Mais de 160 anos depois,
a análise permanece atual. Em um mundo marcado por inteligência artificial,
experiências imersivas digitais e crescente interesse por fenômenos psíquicos,
a postura racional recomendada naquele artigo conserva valor exemplar.
1. Do
Maravilhoso ao Método: A Superação do Sensacionalismo
A crônica inicia com tom
quase jocoso, sugerindo que fantasmas poderiam tornar-se atrações domésticas e
substitutos de diversões sociais. Esse tratamento revela como, naquele período,
muitos confundiam os fenômenos espíritas com espetáculos ou curiosidades
teatrais.
A Doutrina Espírita,
entretanto, desde sua origem, distinguiu-se do sensacionalismo. Kardec insistiu
que os fenômenos não deveriam ser tratados como entretenimento, mas como objeto
de estudo sério.
Na própria Revista
Espírita (1858–1869), observa-se constante esforço para afastar o
maravilhoso e enquadrar os fatos na ordem das leis naturais.

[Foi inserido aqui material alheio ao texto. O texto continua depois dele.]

theorem enablePort_core {o₀ : State} (on : Bool) (s : State) (p : Nat) (hk : Kept o₀ s) :
    Kept o₀ (enablePort on s p) := by
  unfold enablePort
  try dsimp only
  repeat' first
    | with_reducible assumption | with_reducible exact trivial | with_reducible apply idlePort_core
    | with_reducible apply settlePort_core | with_reducible apply linkDown_core | with_reducible apply setPortState_core
    | with_reducible apply modPort_core | simp only [kept_mk, kept_fold] | (intro _) | with_reducible rfl | split
    | with_reducible apply ite_answer_core | with_reducible apply ite_done_core | with_reducible apply ite_core
    | refine of_pair (by with_reducible assumption) ?_ | refine of_triple (by with_reducible assumption) ?_
    | refine of_some (by with_reducible assumption) ?_ | refine of_somep (by with_reducible assumption) ?_
    | refine of_next (by with_reducible assumption) ?_ | refine of_inl (by with_reducible assumption) ?_

theorem execPortEnable_core {o₀ : State} (q : Request) (s : State) (hk : Kept o₀ s) :
    KeptAnswer o₀ (execPortEnable q s) := by
  unfold execPortEnable
  try dsimp only
  repeat' first
    | with_reducible assumption | with_reducible apply next_core | with_reducible apply refused_core | with_reducible apply ok_core
    | with_reducible apply runCommand_core | with_reducible apply withChecks_core | with_reducible apply enablePort_core
    | with_reducible apply foldl_core | with_reducible apply foldl_kept2 | with_reducible apply foldl_kept3 | simp only [kept_mk, kept_fold]
    | (intro _) | with_reducible rfl

theorem execGangSet_core {o₀ : State} (q : Request) (s : State) (hk : Kept o₀ s) :
    KeptAnswer o₀ (execGangSet q s) := by
  unfold execGangSet
  try dsimp only
  repeat' first
    | with_reducible assumption | with_reducible apply next_core | with_reducible apply refused_core | with_reducible apply runCommand_core
    | with_reducible apply withChecks_core | with_reducible apply stageDone_core | simp only [kept_mk, kept_fold] | (intro _)
    | with_reducible rfl

theorem execWindowReset_core {o₀ : State} (q : Request) (s : State) (hk : Kept o₀ s) :
    KeptAnswer o₀ (execWindowReset q s) := by
  unfold execWindowReset
  try dsimp only
  repeat' first
    | with_reducible assumption | with_reducible apply next_core | with_reducible apply refused_core | with_reducible apply wait_core
    | with_reducible apply runCommand_core | with_reducible apply withChecks_core | with_reducible apply raise_core
    | with_reducible apply modWindow_core | with_reducible apply advertise_core | with_reducible apply startBringUp_core
    | simp only [kept_mk, kept_fold] | (intro _) | with_reducible rfl

theorem execLambdaMapRead_core {o₀ : State} (q : Request) (s : State) (hk : Kept o₀ s) :
    KeptAnswer o₀ (execLambdaMapRead q s) := by
  unfold execLambdaMapRead
  try dsimp only
  repeat' first
    | with_reducible assumption | with_reducible apply next_core | with_reducible apply refused_core | with_reducible apply ok_core
    | with_reducible apply runCommand_core | with_reducible apply withChecks_core | (intro _) | with_reducible rfl

theorem execPortLoopback_core {o₀ : State} (q : Request) (s : State) (hk : Kept o₀ s) :
    KeptAnswer o₀ (execPortLoopback q s) := by
  unfold execPortLoopback
  try dsimp only
  repeat' first
    | with_reducible assumption | with_reducible exact trivial | with_reducible apply ok_core | with_reducible apply refuse_core
    | with_reducible apply reply_core | with_reducible apply wait_core | with_reducible apply idlePort_core
    | with_reducible apply startTraining_core | with_reducible apply linkDown_core | with_reducible apply runCommand_core
    | with_reducible apply withChecks_core | with_reducible apply setPortState_core | with_reducible apply modPort_core
    | simp only [kept_mk, kept_fold] | (intro _) | with_reducible rfl | split | with_reducible apply ite_answer_core
    | with_reducible apply ite_done_core | with_reducible apply ite_core | refine of_pair (by with_reducible assumption) ?_
    | refine of_triple (by with_reducible assumption) ?_ | refine of_some (by with_reducible assumption) ?_
    | refine of_somep (by with_reducible assumption) ?_ | refine of_next (by with_reducible assumption) ?_
    | refine of_inl (by with_reducible assumption) ?_

theorem execPrbsRun_core {o₀ : State} (q : Request) (s : State) (hk : Kept o₀ s) :
    KeptAnswer o₀ (execPrbsRun q s) := by
  unfold execPrbsRun
  try dsimp only
  repeat' first
    | with_reducible assumption | with_reducible exact trivial | with_reducible apply ok_core | with_reducible apply refuse_core
    | with_reducible apply reply_core | with_reducible apply wait_core | with_reducible apply some_core
    | with_reducible apply none_core | with_reducible apply somep_core | with_reducible apply nonep_core
    | with_reducible apply runCommand_core | with_reducible apply withChecks_core | with_reducible apply setPortState_core
    | with_reducible apply modPort_core | simp only [kept_mk, kept_fold] | (intro _) | with_reducible rfl | split
    | with_reducible apply ite_answer_core | with_reducible apply ite_done_core | with_reducible apply ite_core
    | refine of_pair (by with_reducible assumption) ?_ | refine of_triple (by with_reducible assumption) ?_
    | refine of_some (by with_reducible assumption) ?_ | refine of_somep (by with_reducible assumption) ?_
    | refine of_next (by with_reducible assumption) ?_ | refine of_inl (by with_reducible assumption) ?_

theorem execPrbsRunEnd_core {o₀ : State} (port : Nat) (counts : List (Nat × Nat)) (s : State) (hk : Kept o₀ s) :
    KeptAnswer o₀ (execPrbsRunEnd port counts s) := by
  unfold execPrbsRunEnd
  try dsimp only
  repeat' first
    | with_reducible assumption | with_reducible apply next_core | with_reducible apply refused_core | with_reducible apply guard_core
    | with_reducible apply setPortState_core | with_reducible apply modPort_core | with_reducible apply complete_core
    | simp only [kept_mk, kept_fold] | (intro _) | with_reducible rfl | split | refine of_pair (by with_reducible assumption) ?_
    | refine of_some (by with_reducible assumption) ?_ | refine of_next (by with_reducible assumption) ?_
    | refine of_inl (by with_reducible assumption) ?_

/-! ## Machine/Light.lean -/

theorem modLaser_core {o₀ : State} (m l : Nat) (g : Laser → Laser) (s : State) (hk : Kept o₀ s) :
    Kept o₀ (modLaser m l g s) := by
  unfold modLaser
  try dsimp only
  repeat' first
    | with_reducible assumption | with_reducible apply modModule_core | with_reducible apply getD_core | simp only [kept_mk, kept_fold]
    | (intro _) | with_reducible rfl

theorem darkenRing_core {o₀ : State} (pair : Nat) (l : Nat) (s : State) (hk : Kept o₀ s) :
    Kept o₀ (darkenRing pair l s) := by
  unfold darkenRing
  try dsimp only
  repeat' first
    | with_reducible assumption | with_reducible exact trivial | with_reducible apply modLambda_core
    | with_reducible apply raise_core | with_reducible apply getD_core | simp only [kept_mk, kept_fold] | (intro _)
    | with_reducible rfl | split | with_reducible apply ite_answer_core | with_reducible apply ite_done_core
    | with_reducible apply ite_core | refine of_pair (by with_reducible assumption) ?_
    | refine of_triple (by with_reducible assumption) ?_ | refine of_some (by with_reducible assumption) ?_
    | refine of_somep (by with_reducible assumption) ?_ | refine of_next (by with_reducible assumption) ?_
    | refine of_inl (by with_reducible assumption) ?_

theorem darken_core {o₀ : State} (w : Nat) (l : Nat) (s : State) (hk : Kept o₀ s) :
    Kept o₀ (darken w l s) := by
  unfold darken
  try dsimp only
  repeat' first
    | with_reducible assumption | with_reducible exact trivial | with_reducible apply darkenRing_core
    | with_reducible apply faultLanes_core | with_reducible apply noteRingLost_core | with_reducible apply foldl_core
    | with_reducible apply foldl_kept2 | with_reducible apply foldl_kept3 | simp only [kept_mk, kept_fold] | (intro _)
    | with_reducible rfl | split | with_reducible apply ite_answer_core | with_reducible apply ite_done_core
    | with_reducible apply ite_core | refine of_pair (by with_reducible assumption) ?_
    | refine of_triple (by with_reducible assumption) ?_ | refine of_some (by with_reducible assumption) ?_
    | refine of_somep (by with_reducible assumption) ?_ | refine of_next (by with_reducible assumption) ?_
    | refine of_inl (by with_reducible assumption) ?_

O que era chamado
de “sobrenatural” resultava apenas do desconhecimento das leis que regem o
intercâmbio entre os dois planos da vida.
Esse princípio permanece
válido em 2026: em tempos de viralizações instantâneas e conteúdos
espetacularizados nas redes sociais, a prudência continua sendo salvaguarda
contra a credulidade e o descrédito.
2. O
Reconhecimento dos Fatos e a Prudência Teórica
O correspondente do
jornal afirma algo notável: os fatos existem, mas sua explicação exige cautela.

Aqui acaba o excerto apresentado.